theorem execBulkReadCopyExpiry_evo {K : Kinds} {t : Nat} {sid : Nat} {s0 s : State} (h : Evolve K s0 s) :
    ∃ s', (execBulkReadCopyExpiry t sid s) = .next s' ∧ Evolve K s0 s' := by
  unfold execBulkReadCopyExpiry
  refine ⟨_, rfl, ?_⟩
  replace h := State.advance_evo (t := t) h
  revert h
  generalize State.advance s t = s
  intro h
  repeat' first
    | with_reducible assumption
    | (intro x; refine cut_evo (k := K) (s0 := s0) (x := x) ?_ ?_; rotate_left; intro hx; clear_value x; rotate_left; subst x)
    | (intro x; clear_value x)
    | lift_lets
    | with_reducible refine ite_evo (fun _ => ?_) (fun _ => ?_)
    | with_reducible refine State.advance_evo ?_
    | with_reducible refine State.modSess_evo ?_
    | (with_reducible refine upd_evo ?_; with_reducible assumption)
    | (with_reducible refine upd_evo ?_; with_reducible refine upd_evo ?_; with_reducible assumption)
    | split

theorem execTelemetrySend_evo {K : Kinds} {t : Nat} {sid : Nat} {s0 s : State} (h : Evolve K s0 s) :
    ∃ s', (execTelemetrySend t sid s) = .next s' ∧ Evolve K s0 s' := by
  unfold execTelemetrySend
  refine ⟨_, rfl, ?_⟩
  replace h := State.advance_evo (t := t) h
  revert h
  generalize State.advance s t = s
  intro h
  repeat' first
    | with_reducible assumption
    | (intro x; refine cut_evo (k := K) (s0 := s0) (x := x) ?_ ?_; rotate_left; intro hx; clear_value x; rotate_left; subst x)
    | (intro x; clear_value x)
    | lift_lets
    | with_reducible refine ite_evo (fun _ => ?_) (fun _ => ?_)
    | with_reducible refine State.advance_evo ?_
    | with_reducible refine State.highWater_evo ?_
    | with_reducible refine State.qLost_evo ?_
    | with_reducible refine State.modLink_evo ?_
    | with_reducible refine State.modSess_evo ?_
    | with_reducible refine State.serveEvents_evo ?_
    | with_reducible refine State.serveTel_evo ?_
    | (with_reducible refine upd_evo ?_; with_reducible assumption)
    | (with_reducible refine upd_evo ?_; with_reducible refine upd_evo ?_; with_reducible assumption)
    | split

theorem execEventWriterTake_evo {K : Kinds} {t : Nat} {s0 s : State} (h : Evolve K s0 s) :
    ∃ s', (execEventWriterTake t s) = .next s' ∧ Evolve K s0 s' := by
  unfold execEventWriterTake
  refine ⟨_, rfl, ?_⟩
  replace h := State.advance_evo (t := t) h
  revert h
  generalize State.advance s t = s
  intro h
  repeat' first
    | with_reducible assumption
    | (intro x; refine cut_evo (k := K) (s0 := s0) (x := x) ?_ ?_; rotate_left; intro hx; clear_value x; rotate_left; subst x)
    | (intro x; clear_value x)
    | lift_lets
    | with_reducible refine State.advance_evo ?_
    | with_reducible refine State.evTake_evo ?_

end Sys2Proof.Machine
end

══════════

**Task goal**
Find the word "Kinds" in the data and copy out each line where it turns up.

**Result of the task**
theorem execBulkReadCopyExpiry_evo {K : Kinds} {t : Nat} {sid : Nat} {s0 s : State} (h : Evolve K s0 s) :
theorem execTelemetrySend_evo {K : Kinds} {t : Nat} {sid : Nat} {s0 s : State} (h : Evolve K s0 s) :
theorem execEventWriterTake_evo {K : Kinds} {t : Nat} {s0 s : State} (h : Evolve K s0 s) :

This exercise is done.